Bartoli returns to La Scala for 3-year Baroque project

By Colleen Barry, The Associated Press

MILAN – Mezzosoprano Cecilia Bartoli is returning to Milan’s famed La Scala opera house next year for a three-year Baroque music collaboration, the opera house announced Thursday.

The program is part of general manager Alexander Pereira’s focus on bringing neglected Italian musical traditions back to La Scala’s stage, this time leveraging on his long friendship with Bartoli and her love of Baroque music repertoire.

“Baroque music has been in a certain sense somewhat forgotten in Italy. We live in Baroque cities. We breathe Baroque in Italy. For this it is interesting to bring back to light compositions and authors of Baroque musical scores,” Bartoli told The Associated Press.

She called Baroque music, composed from the 17th century through the first half of the 18th, Italy’s “cultural treasure, our immense treasure.”

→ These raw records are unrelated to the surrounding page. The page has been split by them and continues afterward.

-- ==== Sys2Proof/Laws/PerInstr.lean ====
section
/-! SUPPORT. Decoding the word of an instruction gives the instruction back, one lemma for each constructor. -/

namespace Sys2Proof.Laws.RoundTrip

/-- Decoding the word that encodes an instruction gives that instruction. The two constructors that stand for words no instruction
has are left out. -/
def Statement (i : Instr) : Prop :=
  (∀ v, i ≠ .illegalOp v) → (∀ v, i ≠ .illegalField v) → ∀ w, encode i = some w → decode w = i

/-- A field is the value that stands at its place. -/
theorem field_of {x lo len : Nat} {v : BitVec len} (h : x / 2 ^ lo % 2 ^ len = v.toNat) : field x lo len = v :=
  BitVec.eq_of_toNat_eq (by simpa [field] using h)

/-- The number of a word. -/
theorem word_nat {n : Nat} {w : Word} (h : BitVec.ofNat 32 n = w) (hn : n < 2 ^ 32) : w.toNat = n := by
  rw [← h, BitVec.toNat_ofNat, Nat.mod_eq_of_lt hn]

/-- An event has no word. -/
theorem of_none {i : Instr} (h : encode i = none) : Statement i := fun _ _ w e => by rw [h] at e; cases e

/-- A word of opcodes 0x00 to 0x0F. -/
theorem at0 {x : Word} (h : bits x.toNat 28 4 = 0) : decode x = decode0 x x.toNat := by
  rw [decode, h]; rfl

/-- A word of opcodes 0x10 to 0x1F. -/
theorem at1 {x : Word} (h : bits x.toNat 28 4 = 1) : decode x = decode1 x x.toNat := by
  rw [decode, h]; rfl

/-- A word of opcodes 0x20 to 0x2F. -/
theorem at2 {x : Word} (h : bits x.toNat 28 4 = 2) : decode x = decode2 x x.toNat := by
  rw [decode, h]; rfl

/-- A word of opcodes 0x30 to 0x3F. -/
theorem at3 {x : Word} (h : bits x.toNat 28 4 = 3) : decode x = decode3 x x.toNat := by
  rw [decode, h]; rfl

/-- A word of opcodes 0x40 to 0x4F. -/
theorem at4 {x : Word} (h : bits x.toNat 28 4 = 4) : decode x = decode4 x x.toNat := by
  rw [decode, h]; rfl

/-- A word of opcodes 0x50 to 0x5F. -/
theorem at5 {x : Word} (h : bits x.toNat 28 4 = 5) : decode x = decode5 x x.toNat := by
  rw [decode, h]; rfl

/-- A word of opcodes 0x60 to 0x6F. -/
theorem at6 {x : Word} (h : bits x.toNat 28 4 = 6) : decode x = decode6 x x.toNat := by
  rw [decode, h]; rfl

/-- A word of opcodes 0x70 to 0x7F. -/
theorem at7 {x : Word} (h : bits x.toNat 28 4 = 7) : decode x = decode7 x x.toNat := by
  rw [decode, h]; rfl

/-- A word of opcodes 0x90 to 0x9F. -/
theorem at9 {x : Word} (h : bits x.toNat 28 4 = 9) : decode x = decode9 x x.toNat := by
  rw [decode, h]; rfl

/-- A word of opcodes 0xA0 to 0xAF. -/
theorem atA {x : Word} (h : bits x.toNat 28 4 = 10) : decode x = decodeA x x.toNat := by
  rw [decode, h]; rfl

/-- A word of opcodes 0xB0 to 0xBF. -/
theorem atB {x : Word} (h : bits x.toNat 28 4 = 11) : decode x = decodeB x x.toNat := by
  rw [decode, h]; rfl

/-- A word of opcodes 0xC0 to 0xCF. -/
theorem atC {x : Word} (h : bits x.toNat 28 4 = 12) : decode x = decodeC x x.toNat := by
  rw [decode, h]; rfl

/-- A word of opcodes 0xD0 to 0xDF. -/
theorem atD {x : Word} (h : bits x.toNat 28 4 = 13) : decode x = decodeD x x.toNat := by
  rw [decode, h]; rfl

/-- A word of opcodes 0xE0 to 0xEF. -/
theorem atE {x : Word} (h : bits x.toNat 28 4 = 14) : decode x = decodeE x x.toNat := by
  rw [decode, h]; rfl

/-- A word of opcodes 0xF0 to 0xFF. -/
theorem atF {x : Word} (h : bits x.toNat 28 4 = 15) : decode x = decodeF x x.toNat := by
  rw [decode, h]; rfl

/-- The fields of a word in format A with two sources. -/
theorem fieldsA {k : Nat} {x : Word} (hk : k < 256) (w : BitVec 1) (d : BitVec 7) (a : BitVec 8) (b : BitVec 8) (hx : BitVec.ofNat 32 (wordA (k * 2 ^ 24 + 0) w d a b) = x) :
    bits x.toNat 28 4 = k / 16 ∧ bits x.toNat 24 4 = k % 16 ∧
    field x.toNat 23 1 = w ∧ field x.toNat 16 7 = d ∧ field x.toNat 8 8 = a ∧ field x.toNat 0 8 = b := by
  have hw := w.isLt
  have hd := d.isLt
  have ha := a.isLt
  have hb := b.isLt
  have ex := word_nat hx (by simp only [wordA, at_]; omega)
  simp only [wordA, at_] at ex
  rw [ex]
  simp only [bits]
  refine ⟨by omega, by omega, field_of (by omega), field_of (by omega), field_of (by omega), field_of (by omega)⟩

/-- The fields of a word in format A with one source. -/
theorem fieldsA1 {k : Nat} {x : Word} (hk : k < 256) (w : BitVec 1) (d : BitVec 7) (a : BitVec 8) (hx : BitVec.ofNat 32 (wordA1 (k * 2 ^ 24 + 192) w d a) = x) :
    bits x.toNat 28 4 = k / 16 ∧ bits x.toNat 24 4 = k % 16 ∧ bits x.toNat 0 8 = 192 ∧
    field x.toNat 23 1 = w ∧ field x.toNat 16 7 = d ∧ field x.toNat 8 8 = a := by
  have hw := w.isLt
  have hd := d.isLt
  have ha := a.isLt
  have ex := word_nat hx (by simp only [wordA1, at_]; omega)
  simp only [wordA1, at_] at ex
  rw [ex]
  simp only [bits]
  refine ⟨by omega, by omega, by omega, field_of (by omega), field_of (by omega), field_of (by omega)⟩

/-- The fields of a word in format S. -/
theorem fieldsS {k : Nat} {x : Word} (hk : k < 256) (d : BitVec 6) (a : BitVec 8) (b : BitVec 8) (hx : BitVec.ofNat 32 (wordS (k * 2 ^ 24 + 0) d a b) = x) :
    bits x.toNat 28 4 = k / 16 ∧ bits x.toNat 24 4 = k % 16 ∧ bits x.toNat 22 2 = 0 ∧
    field x.toNat 16 6 = d ∧ field x.toNat 8 8 = a ∧ field x.toNat 0 8 = b := by
  have hd := d.isLt
  have ha := a.isLt
  have hb := b.isLt
  have ex := word_nat hx (by simp only [wordS, at_]; omega)
  simp only [wordS, at_] at ex
  rw [ex]
  simp only [bits]
  refine ⟨by omega, by omega, by omega, field_of (by omega), field_of (by omega), field_of (by omega)⟩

“When we think of Verdi, when we think of Puccini, we shouldn’t forget that these composers became what they were, thanks to those who came before them,” Bartoli said. “It is true, Mozart was a genius. But he had a composer like Hayden who was a big inspiration for him.”

The Baroque program begins in 2019 with Handel’s “Giulio Cesare in Egitto,” followed by his “Semele” in 2020 and “Ariodante” in 2021. Pereira said he wants to bring the three productions to other Italian opera houses, in particular the San Carlo theatre in Naples, known for its Baroque tradition.

“The biggest Baroque musicians and composers have passed through Naples,” Bartoli said, citing as examples Nicola Antonio Propora and Domenico Scarlatti.

To woo Bartoli, Pereira said he first set up a group of La Scala musicians with period instruments, something the pair had done for a similar project when he was director of the Zurich Opera House.

Bartoli sang several times at La Scala in the 1990s; her last appearance was in 2012, when she was booed by the upper balconies of the tiered theatre.

She said her long absences were due mostly to scheduling difficulties and commitments elsewhere, and the fact that the La Scala repertoire until recently focused largely on the 1800s.

“I already had many commitments in Salzburg, Zurich, Vienna. To be able to speak of a multi-year project, it is clear it couldn’t be done right away,” she said. “From 2019 I found free time.”